At Christmas, Johann ordered a pig slaughtered and had a court butcher make holiday wurst. The court musicians served at midnight Mass in the chapel, the Archbishop Elector presiding, the bodyguards and the regiment appearing in full dress, the choir hoping to shine on the most joyous of holidays. After the services ended with volleys of muskets and cannons, Johann and his friends tramped home in the cold and sat down to wine, punch, coffee, a table heaped with food, and singing and playing.8 One thing seems to have been appreciated about Johann and Maria van Beethoven: they knew how to throw a party.

NOTES FOR EXCERPT

1 Wetzstein/Fischer, 45–46. Again, memories of Ludwig van Beethoven’s first thirteen or so years that appear in Gottfried Fischer’s memoir would have largely come from his sister Cäcilie, because Gottfried was born ten years after Ludwig, and Cäcilie eight years before.

2 To a degree, this is speculation about Johann’s goals for his son, based on old Ludwig’s training of Johann, which would have been his model – but with the added element that Ludwig the younger was far more talented than his father and was trained as a keyboard soloist rather than as a singer.

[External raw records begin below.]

theorem Ring.held_getElem? {n k : Nat} {r : Ring} (hk : k < r.occ n) :
    (r.held n)[k]? = some (r.slot ((r.tail + k) % n)) := by
  simp [Ring.held, hk]

/-- Settles O13: the occupancy without the reduction (`Ring.occ_eq`), and 0 is not N - 1. -/
theorem occupancyCountsBetweenEmptyAndFull : Obligations.OccupancyCountsBetweenEmptyAndFull := by
  intro n r hn hh ht
  have hempty := Ring.occ_eq_zero_iff hh ht
  have hfull := Ring.occ_eq_pred_iff hh ht
  refine ⟨⟨rfl, Ring.occ_le (by omega)⟩, ⟨r.held_length n, fun _ => Ring.held_getElem?⟩, Ring.empty_true, hempty,
    Ring.full_true, hfull, ?_⟩
  rintro ⟨he, hf⟩
  have h0 := hempty.mpr he
  have h1 := hfull.mpr hf
  omega

/-! ### Canonical storage (log 6) -/

/-- Canonical storage lists exactly the indices that read as something else than an unlisted one. -/
theorem Memory.mem_iff_read {m : Memory} (h : m.wf) (c : Host.Cell) :
    c ∈ m ↔ m.read c.1 = c.2 ∧ c.2 ≠ Memory.blank := by
  obtain ⟨hs, hb⟩ := h
  induction m with
  | nil => exact ⟨nofun, fun ⟨h1, h2⟩ => absurd h1.symm h2⟩
  | cons x m ih =>
    obtain ⟨a, v⟩ := x
    obtain ⟨k, w⟩ := c
    rw [List.pairwise_cons] at hs
    have hrest := ih hs.2 fun c hc => hb c (List.mem_cons_of_mem _ hc)
    have hv : v ≠ Memory.blank := hb (a, v) List.mem_cons_self
    rw [List.mem_cons, Memory.read]
    by_cases hk : k = a
    · subst hk
      have hnot : (k, w) ∉ m := fun hc => Nat.lt_irrefl k (hs.1 _ hc)
      simp only [hnot, or_false, Prod.mk.injEq, true_and, if_true]
      exact ⟨fun e => ⟨e.symm, e ▸ hv⟩, fun e => e.1.symm⟩
    · simp only [Prod.mk.injEq, hk, false_and, false_or, if_false]
      exact hrest

/-- Settles O14: both list the same pairs, and each in the rising order of the indices. -/
theorem canonicalStorageIsDeterminedByReads : Obligations.CanonicalStorageIsDeterminedByReads := by
  intro m m' h h' hread
  have hmem : ∀ c, c ∈ m ↔ c ∈ m' := fun c => by
    rw [Memory.mem_iff_read h, Memory.mem_iff_read h', hread]
  have : Std.Irrefl (fun x y : Host.Cell => x.1 < y.1) := ⟨fun x => Nat.lt_irrefl x.1⟩
  have : Std.Antisymm (fun x y : Host.Cell => x.1 < y.1) :=
    ⟨fun x y hxy hyx => absurd hxy (Nat.lt_asymm hyx)⟩
  exact h.1.eq_of_mem_iff h'.1 hmem

/-! ### Every operation's effect on any port -/

/-- On every port an operation has one of its effects: `same` where it does not act. -/
theorem exec_portEffect {i : Instr} {s t : State} {k : Nat} {p q : Port} (h : exec i s = .next t)
    (hp : s.ports[k]? = some p) (hq : t.ports[k]? = some q) : PortEffect s.cfg p i q := by
  obtain ⟨-, e | ⟨p0, q0, hp0, e, he⟩⟩ := exec_effect h
  · rw [e, hp] at hq
    cases hq
    exact .same i
  · rw [e] at hq
    by_cases hk : s.cur = k
    · subst hk
      rw [List.getElem?_set_self (State.port?_lt hp0)] at hq
      cases hq
      cases hp.symm.trans hp0
      exact he
    · rw [List.getElem?_set_ne hk, hp] at hq
      cases hq
      exact .same i

/-- Why the flag of ring `rb` may go from 0 to 1, and from 1 to 0 (`10_state.md` R25). -/
structure OvfChange (c : Params) (p : Port) (i : Instr) (q : Port) (rb : RingSel) : Prop where
  set : (p.ring rb).ovf = false → (q.ring rb).ovf = true →
    ((rb = .rx ∧ i = .rxi) ∨ ∃ ninth byte, i = .push rb ninth byte) ∧ (p.ring rb).full (ringSize c rb) = true
  cleared : (p.ring rb).ovf = true → (q.ring rb).ovf = false →
    (((rb = .rx ∧ i = .read) ∨ (rb = .tx ∧ i = .txi) ∨ i = .pop rb) ∧ (p.ring rb).empty = false) ∨
      i = .clear rb ∨ ∃ rate line, i = .beginPort rate line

3 Wetzstein/Fischer, 46-47.

4 Skowroneck, “Keyboard Instruments,” 154–57. He points out that Johann sometimes forced Ludwig to play in the middle of the night. This implies he was playing the quiet clavichord so as not to disturb the Fischer family one floor below.

5 Wetzstein/Fischer, 22.

6 Ibid., 57–58. This story also shows that Johann, like his son, honored old Ludwig’s memory.

7 Ibid., 65–66.

8 Solomon, “Economic Circumstances,” 11.

WORKS CITED FOR EXCERPT

Burnham, Scott, and Michael P. Steinberg, eds. “Beethoven and His World.” Princeton: Princeton University Press, 2000.

Skowroneck, Tilman. “Keyboard Instruments of the Young Beethoven.” In Burnham and Steinberg, “Beethoven and His World.”

Solomon, Maynard.”Economic Circumstances of the Beethoven Household in Bonn.” Journal of the American Musicological Society 50, nos. 2-3 (Summer-Fall 1997): 331 – 51.

Wetzstein, Margot, ed. “Familie Beethoven im kurfürstlichen Bonn: Neuauflage nach den Aufzeichnungen des Bonner Bäckermeisters Gottfried Fischer.” Bonn: Verlag Beethoven-Haus, 2006. In the notes, called “Wetzstein/Fischer.”